RECORD EXTRACTS:
-- ==== Sys2Proof/Decode.lean ====
section
/-! DEFINITION. Decoding and encoding (30_encoding.md). The opcode table is data, one row per opcode byte, in the
order of the map of R61; the decoder looks the first byte up in it (R56) and nothing else decides (R55). The encoder is
written from the other table of R61, the one listed by mnemonic. -/

namespace Sys2Proof

/-! ## Operand assembly (R59) -/

/-- `(h << 8) | l` (00_scope.md R8). -/
def word (h l : Byte) : Addr := h ++ l

/-- `v[7:0]`. -/
def loByte (v : Addr) : Byte := v.extractLsb' 0 8

/-- `v[15:8]`. -/
def hiByte (v : Addr) : Byte := v.extractLsb' 8 8

/-- `zext_16` (00_scope.md R9). -/
def zext16 (b : Byte) : Addr := b.setWidth 16

/-- `sext_16` (00_scope.md R9). -/
def sext16 (b : Byte) : Addr := b.signExtend 16

/-! ## What an instruction spells, and its opcode byte -/

/-- The mnemonic and the operand of an instruction. -/
def Instr.spelling : Instr → Spelling
  | .ldaIndX zp => ⟨.LDA, .indirectX zp⟩
  | .ldaZp zp => ⟨.LDA, .zeroPage zp⟩
  | .ldaImm imm => ⟨.LDA, .immediate imm⟩
  | .ldaAbs addr => ⟨.LDA, .absolute addr⟩
  | .ldaIndY zp => ⟨.LDA, .indirectY zp⟩
  | .ldaZpX zp => ⟨.LDA, .zeroPageX zp⟩
  | .ldaAbsY addr => ⟨.LDA, .absoluteY addr⟩
  | .ldaAbsX addr => ⟨.LDA, .absoluteX addr⟩
  | .ldxImm imm => ⟨.LDX, .immediate imm⟩
  | .ldxZp zp => ⟨.LDX, .zeroPage zp⟩
  | .ldxAbs addr => ⟨.LDX, .absolute addr⟩
  | .ldxZpY zp => ⟨.LDX, .zeroPageY zp⟩
  | .ldxAbsY addr => ⟨.LDX, .absoluteY addr⟩
  | .ldyImm imm => ⟨.LDY, .immediate imm⟩
  | .ldyZp zp => ⟨.LDY, .zeroPage zp⟩
  | .ldyAbs addr => ⟨.LDY, .absolute addr⟩
  | .ldyZpX zp => ⟨.LDY, .zeroPageX zp⟩
  | .ldyAbsX addr => ⟨.LDY, .absoluteX addr⟩
  | .staIndX zp => ⟨.STA, .indirectX zp⟩
  | .staZp zp => ⟨.STA, .zeroPage zp⟩
  | .staAbs addr => ⟨.STA, .absolute addr⟩
  | .staIndY zp => ⟨.STA, .indirectY zp⟩
  | .staZpX zp => ⟨.STA, .zeroPageX zp⟩
  | .staAbsY addr => ⟨.STA, .absoluteY addr⟩
  | .staAbsX addr => ⟨.STA, .absoluteX addr⟩
  | .stxZp zp => ⟨.STX, .zeroPage zp⟩
  | .stxAbs addr => ⟨.STX, .absolute addr⟩
  | .stxZpY zp => ⟨.STX, .zeroPageY zp⟩
  | .styZp zp => ⟨.STY, .zeroPage zp⟩
  | .styAbs addr => ⟨.STY, .absolute addr⟩
  | .styZpX zp => ⟨.STY, .zeroPageX zp⟩
  | .tax => ⟨.TAX, .implied⟩
  | .tay => ⟨.TAY, .implied⟩
  | .txa => ⟨.TXA, .implied⟩
  | .tya => ⟨.TYA, .implied⟩
  | .tsx => ⟨.TSX, .implied⟩
  | .txs => ⟨.TXS, .implied⟩
  | .adcIndX zp => ⟨.ADC, .indirectX zp⟩
  | .adcZp zp => ⟨.ADC, .zeroPage zp⟩
  | .adcImm imm => ⟨.ADC, .immediate imm⟩
  | .adcAbs addr => ⟨.ADC, .absolute addr⟩
  | .adcIndY zp => ⟨.ADC, .indirectY zp⟩
  | .adcZpX zp => ⟨.ADC, .zeroPageX zp⟩
  | .adcAbsY addr => ⟨.ADC, .absoluteY addr⟩
  | .adcAbsX addr => ⟨.ADC, .absoluteX addr⟩
  | .sbcIndX zp => ⟨.SBC, .indirectX zp⟩
  | .sbcZp zp => ⟨.SBC, .zeroPage zp⟩
  | .sbcImm imm => ⟨.SBC, .immediate imm⟩
  | .sbcAbs addr => ⟨.SBC, .absolute addr⟩
  | .sbcIndY zp => ⟨.SBC, .indirectY zp⟩
  | .sbcZpX zp => ⟨.SBC, .zeroPageX zp⟩
  | .sbcAbsY addr => ⟨.SBC, .absoluteY addr⟩
  | .sbcAbsX addr => ⟨.SBC, .absoluteX addr⟩
  | .andIndX zp => ⟨.AND, .indirectX zp⟩
  | .andZp zp => ⟨.AND, .zeroPage zp⟩
  | .andImm imm => ⟨.AND, .immediate imm⟩
  | .andAbs addr => ⟨.AND, .absolute addr⟩
  | .andIndY zp => ⟨.AND, .indirectY zp⟩
  | .andZpX zp => ⟨.AND, .zeroPageX zp⟩
  | .andAbsY addr => ⟨.AND, .absoluteY addr⟩
  | .andAbsX addr => ⟨.AND, .absoluteX addr⟩
  | .oraIndX zp => ⟨.ORA, .indirectX zp⟩
  | .oraZp zp => ⟨.ORA, .zeroPage zp⟩
  | .oraImm imm => ⟨.ORA, .immediate imm⟩
  | .oraAbs addr => ⟨.ORA, .absolute addr⟩
  | .oraIndY zp => ⟨.ORA, .indirectY zp⟩
  | .oraZpX zp => ⟨.ORA, .zeroPageX zp⟩
  | .oraAbsY addr => ⟨.ORA, .absoluteY addr⟩
  | .oraAbsX addr => ⟨.ORA, .absoluteX addr⟩
  | .eorIndX zp => ⟨.EOR, .indirectX zp⟩
  | .eorZp zp => ⟨.EOR, .zeroPage zp⟩
  | .eorImm imm => ⟨.EOR, .immediate imm⟩
  | .eorAbs addr => ⟨.EOR, .absolute addr⟩
  | .eorIndY zp => ⟨.EOR, .indirectY zp⟩
  | .eorZpX zp => ⟨.EOR, .zeroPageX zp⟩
  | .eorAbsY addr => ⟨.EOR, .absoluteY addr⟩
  | .eorAbsX addr => ⟨.EOR, .absoluteX addr⟩
  | .cmpIndX zp => ⟨.CMP, .indirectX zp⟩
  | .cmpZp zp => ⟨.CMP, .zeroPage zp⟩
  | .cmpImm imm => ⟨.CMP, .immediate imm⟩
  | .cmpAbs addr => ⟨.CMP, .absolute addr⟩
  | .cmpIndY zp => ⟨.CMP, .indirectY zp⟩
  | .cmpZpX zp => ⟨.CMP, .zeroPageX zp⟩
  | .cmpAbsY addr => ⟨.CMP, .absoluteY addr⟩
  | .cmpAbsX addr => ⟨.CMP, .absoluteX addr⟩
  | .cpxImm imm => ⟨.CPX, .immediate imm⟩
  | .cpxZp zp => ⟨.CPX, .zeroPage zp⟩
  | .cpxAbs addr => ⟨.CPX, .absolute addr⟩
  | .cpyImm imm => ⟨.CPY, .immediate imm⟩
  | .cpyZp zp => ⟨.CPY, .zeroPage zp⟩
  | .cpyAbs addr => ⟨.CPY, .absolute addr⟩
  | .bitZp zp => ⟨.BIT, .zeroPage zp⟩
  | .bitAbs addr => ⟨.BIT, .absolute addr⟩
  | .incZp zp => ⟨.INC, .zeroPage zp⟩
  | .incAbs addr => ⟨.INC, .absolute addr⟩
  | .incZpX zp => ⟨.INC, .zeroPageX zp⟩
  | .incAbsX addr => ⟨.INC, .absoluteX addr⟩
  | .decZp zp => ⟨.DEC, .zeroPage zp⟩
  | .decAbs addr => ⟨.DEC, .absolute addr⟩
  | .decZpX zp => ⟨.DEC, .zeroPageX zp⟩
  | .decAbsX addr => ⟨.DEC, .absoluteX addr⟩
  | .inx => ⟨.INX, .implied⟩
  | .iny => ⟨.INY, .implied⟩
  | .dex => ⟨.DEX, .implied⟩
  | .dey => ⟨.DEY, .implied⟩
  | .aslZp zp => ⟨.ASL, .zeroPage zp⟩
  | .aslAcc => ⟨.ASL, .accumulator⟩
  | .aslAbs addr => ⟨.ASL, .absolute addr⟩
  | .aslZpX zp => ⟨.ASL, .zeroPageX zp⟩
  | .aslAbsX addr => ⟨.ASL, .absoluteX addr⟩
  | .lsrZp zp => ⟨.LSR, .zeroPage zp⟩
  | .lsrAcc => ⟨.LSR, .accumulator⟩
  | .lsrAbs addr => ⟨.LSR, .absolute addr⟩
  | .lsrZpX zp => ⟨.LSR, .zeroPageX zp⟩
  | .lsrAbsX addr => ⟨.LSR, .absoluteX addr⟩
  | .rolZp zp => ⟨.ROL, .zeroPage zp⟩
  | .rolAcc => ⟨.ROL, .accumulator⟩
  | .rolAbs addr => ⟨.ROL, .absolute addr⟩
  | .rolZpX zp => ⟨.ROL, .zeroPageX zp⟩
  | .rolAbsX addr => ⟨.ROL, .absoluteX addr⟩
  | .rorZp zp => ⟨.ROR, .zeroPage zp⟩
  | .rorAcc => ⟨.ROR, .accumulator⟩
  | .rorAbs addr => ⟨.ROR, .absolute addr⟩
  | .rorZpX zp => ⟨.ROR, .zeroPageX zp⟩
  | .rorAbsX addr => ⟨.ROR, .absoluteX addr⟩
  | .clc => ⟨.CLC, .implied⟩
  | .sec => ⟨.SEC, .implied⟩
  | .cli => ⟨.CLI, .implied⟩
  | .sei => ⟨.SEI, .implied⟩
  | .cld => ⟨.CLD, .implied⟩
  | .sed => ⟨.SED, .implied⟩
  | .clv => ⟨.CLV, .implied⟩
  | .pha => ⟨.PHA, .implied⟩
  | .php => ⟨.PHP, .implied⟩
  | .pla => ⟨.PLA, .implied⟩
  | .plp => ⟨.PLP, .implied⟩
  | .jmpAbs addr => ⟨.JMP, .absoluteTarget addr⟩
  | .jmpInd addr => ⟨.JMP, .indirectTarget addr⟩
  | .jsr addr => ⟨.JSR, .absoluteTarget addr⟩
  | .rts => ⟨.RTS, .implied⟩
  | .rti => ⟨.RTI, .implied⟩
  | .bpl rel => ⟨.BPL, .relative rel⟩
  | .bmi rel => ⟨.BMI, .relative rel⟩
  | .bvc rel => ⟨.BVC, .relative rel⟩
  | .bvs rel => ⟨.BVS, .relative rel⟩
  | .bcc rel => ⟨.BCC, .relative rel⟩
  | .bcs rel => ⟨.BCS, .relative rel⟩
  | .bne rel => ⟨.BNE, .relative rel⟩
  | .beq rel => ⟨.BEQ, .relative rel⟩
  | .brk => ⟨.BRK, .implied⟩
  | .nop => ⟨.NOP, .implied⟩

/-- The row's mnemonic (R61). -/
def Instr.mnemonic (i : Instr) : Mnemonic := i.spelling.mnemonic

/-- The operand, assembled from the bytes after the opcode (R59). -/
def Instr.operand (i : Instr) : Operand := i.spelling.operand

/-- The row's operand form. -/
def Instr.form (i : Instr) : Form := i.operand.form

/-- A well-formed instruction spells a row of the table. -/
def Instr.wellFormed (i : Instr) : Bool := i.spelling.wellFormed

/-- The opcode byte (R61, the table by mnemonic). -/
def Instr.opcode : Instr → Byte
  | .ldaIndX _ => 0xA1
  | .ldaZp _ => 0xA5
  | .ldaImm _ => 0xA9
  | .ldaAbs _ => 0xAD
  | .ldaIndY _ => 0xB1
  | .ldaZpX _ => 0xB5
  | .ldaAbsY _ => 0xB9
  | .ldaAbsX _ => 0xBD
  | .ldxImm _ => 0xA2
  | .ldxZp _ => 0xA6
  | .ldxAbs _ => 0xAE
  | .ldxZpY _ => 0xB6
  | .ldxAbsY _ => 0xBE
  | .ldyImm _ => 0xA0
  | .ldyZp _ => 0xA4
  | .ldyAbs _ => 0xAC
  | .ldyZpX _ => 0xB4
  | .ldyAbsX _ => 0xBC
  | .staIndX _ => 0x81
  | .staZp _ => 0x85
  | .staAbs _ => 0x8D
  | .staIndY _ => 0x91
  | .staZpX _ => 0x95
  | .staAbsY _ => 0x99
  | .staAbsX _ => 0x9D
  | .stxZp _ => 0x86
  | .stxAbs _ => 0x8E
  | .stxZpY _ => 0x96
  | .styZp _ => 0x84
  | .styAbs _ => 0x8C
  | .styZpX _ => 0x94
  | .tax => 0xAA
  | .tay => 0xA8
  | .txa => 0x8A
  | .tya => 0x98
  | .tsx => 0xBA
  | .txs => 0x9A
  | .adcIndX _ => 0x61
  | .adcZp _ => 0x65
  | .adcImm _ => 0x69
  | .adcAbs _ => 0x6D
  | .adcIndY _ => 0x71
  | .adcZpX _ => 0x75
  | .adcAbsY _ => 0x79
  | .adcAbsX _ => 0x7D
  | .sbcIndX _ => 0xE1
  | .sbcZp _ => 0xE5
  | .sbcImm _ => 0xE9
  | .sbcAbs _ => 0xED
  | .sbcIndY _ => 0xF1
  | .sbcZpX _ => 0xF5
  | .sbcAbsY _ => 0xF9
  | .sbcAbsX _ => 0xFD
  | .andIndX _ => 0x21
  | .andZp _ => 0x25
  | .andImm _ => 0x29
  | .andAbs _ => 0x2D
  | .andIndY _ => 0x31
  | .andZpX _ => 0x35
  | .andAbsY _ => 0x39
  | .andAbsX _ => 0x3D
  | .oraIndX _ => 0x01
  | .oraZp _ => 0x05
  | .oraImm _ => 0x09
  | .oraAbs _ => 0x0D
  | .oraIndY _ => 0x11
  | .oraZpX _ => 0x15
  | .oraAbsY _ => 0x19
  | .oraAbsX _ => 0x1D
  | .eorIndX _ => 0x41
  | .eorZp _ => 0x45
  | .eorImm _ => 0x49
  | .eorAbs _ => 0x4D
  | .eorIndY _ => 0x51
  | .eorZpX _ => 0x55
  | .eorAbsY _ => 0x59
  | .eorAbsX _ => 0x5D
  | .cmpIndX _ => 0xC1
  | .cmpZp _ => 0xC5
  | .cmpImm _ => 0xC9
  | .cmpAbs _ => 0xCD
  | .cmpIndY _ => 0xD1
  | .cmpZpX _ => 0xD5
  | .cmpAbsY _ => 0xD9
  | .cmpAbsX _ => 0xDD
  | .cpxImm _ => 0xE0
  | .cpxZp _ => 0xE4
  | .cpxAbs _ => 0xEC
  | .cpyImm _ => 0xC0
  | .cpyZp _ => 0xC4
  | .cpyAbs _ => 0xCC
  | .bitZp _ => 0x24
  | .bitAbs _ => 0x2C
  | .incZp _ => 0xE6
  | .incAbs _ => 0xEE
  | .incZpX _ => 0xF6
  | .incAbsX _ => 0xFE
  | .decZp _ => 0xC6
  | .decAbs _ => 0xCE
  | .decZpX _ => 0xD6
  | .decAbsX _ => 0xDE
  | .inx => 0xE8
  | .iny => 0xC8
  | .dex => 0xCA
  | .dey => 0x88
  | .aslZp _ => 0x06
  | .aslAcc => 0x0A
  | .aslAbs _ => 0x0E
  | .aslZpX _ => 0x16
  | .aslAbsX _ => 0x1E
  | .lsrZp _ => 0x46
  | .lsrAcc => 0x4A
  | .lsrAbs _ => 0x4E
  | .lsrZpX _ => 0x56
  | .lsrAbsX _ => 0x5E
  | .rolZp _ => 0x26
  | .rolAcc => 0x2A
  | .rolAbs _ => 0x2E
  | .rolZpX _ => 0x36
  | .rolAbsX _ => 0x3E
  | .rorZp _ => 0x66
  | .rorAcc => 0x6A
  | .rorAbs _ => 0x6E
  | .rorZpX _ => 0x76
  | .rorAbsX _ => 0x7E
  | .clc => 0x18
  | .sec => 0x38
  | .cli => 0x58
  | .sei => 0x78
  | .cld => 0xD8
  | .sed => 0xF8
  | .clv => 0xB8
  | .pha => 0x48
  | .php => 0x08
  | .pla => 0x68
  | .plp => 0x28
  | .jmpAbs _ => 0x4C
  | .jmpInd _ => 0x6C
  | .jsr _ => 0x20
  | .rts => 0x60
  | .rti => 0x40
  | .bpl _ => 0x10
  | .bmi _ => 0x30
  | .bvc _ => 0x50
  | .bvs _ => 0x70
  | .bcc _ => 0x90
  | .bcs _ => 0xB0
  | .bne _ => 0xD0
  | .beq _ => 0xF0
  | .brk => 0x00
  | .nop => 0xEA

/-- The source's tag of an operand form: the five forms of R58 are all NoneAddressing. -/
def Form.mode : Form → AddressingMode
  | .immediate => .immediate
  | .zeroPage => .zeroPage
  | .zeroPageX => .zeroPageX
  | .zeroPageY => .zeroPageY
  | .absolute => .absolute
  | .absoluteX => .absoluteX
  | .absoluteY => .absoluteY
  | .indirectX => .indirectX
  | .indirectY => .indirectY
  | .accumulator => .noneAddressing
  | .implied => .noneAddressing
  | .relative => .noneAddressing
  | .absoluteTarget => .noneAddressing
  | .indirectTarget => .noneAddressing

/-- The number of operand bytes of a form (R57, R58). -/
def Form.width : Form → Nat
  | .implied | .accumulator => 0
  | .immediate | .zeroPage | .zeroPageX | .zeroPageY | .indirectX | .indirectY | .relative => 1
  | .absolute | .absoluteX | .absoluteY | .absoluteTarget | .indirectTarget => 2

/-- The operand width, length - 1: what the controller advances PC by after execution (R60). -/
def Instr.width (i : Instr) : Nat := i.form.width

/-- The instruction's length in bytes (R55). -/
def Instr.length (i : Instr) : Nat := 1 + i.width

/-- ControlTransfer (48_control.md R138): these write PC themselves. -/
def Mnemonic.isControlTransfer : Mnemonic → Bool
  | .JMP | .JSR | .RTS | .RTI | .BPL | .BMI | .BVC | .BVS | .BCC | .BCS | .BNE | .BEQ => true
  | .LDA | .LDX | .LDY | .STA | .STX | .STY | .TAX | .TAY | .TXA | .TYA | .TSX | .TXS
  | .ADC | .SBC | .AND | .ORA | .EOR | .CMP | .CPX | .CPY | .BIT | .INC | .DEC | .INX | .INY | .DEX | .DEY
  | .ASL | .LSR | .ROL | .ROR | .CLC | .SEC | .CLI | .SEI | .CLD | .SED | .CLV | .PHA | .PHP | .PLA | .PLP
  | .BRK | .NOP => false

/-- The instruction is one of ControlTransfer. -/
def Instr.isControlTransfer (i : Instr) : Bool := i.mnemonic.isControlTransfer

/-! ## The opcode table (R56, R61) -/

/-- An Opcode Descriptor beside the byte it belongs to: mnemonic, operand form, length, base cycle count (information
only, 70_reset_and_hazards.md R182), the profiles under which it executes (R65), and the instruction it stands for
given the two bytes after the opcode. -/
structure Row where
  opcode   : Byte
  mnemonic : Mnemonic
  form     : Form
  length   : Nat
  cycles   : Nat
  profiles : List ExecProfile
  build    : Byte → Byte → Instr

/-- Executes under both profiles. -/
def bothProfiles : List ExecProfile := [.sourceV7, .full]

/-- Executes under FULL only. -/
def fullOnly : List ExecProfile := [.full]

YOUR INSTRUCTIONS: Check each line in the records above for the word "cmpAbsX". Return those that have it.

EXPECTED OUTPUT:
  | .cmpAbsX addr => ⟨.CMP, .absoluteX addr⟩
  | .cmpAbsX _ => 0xDD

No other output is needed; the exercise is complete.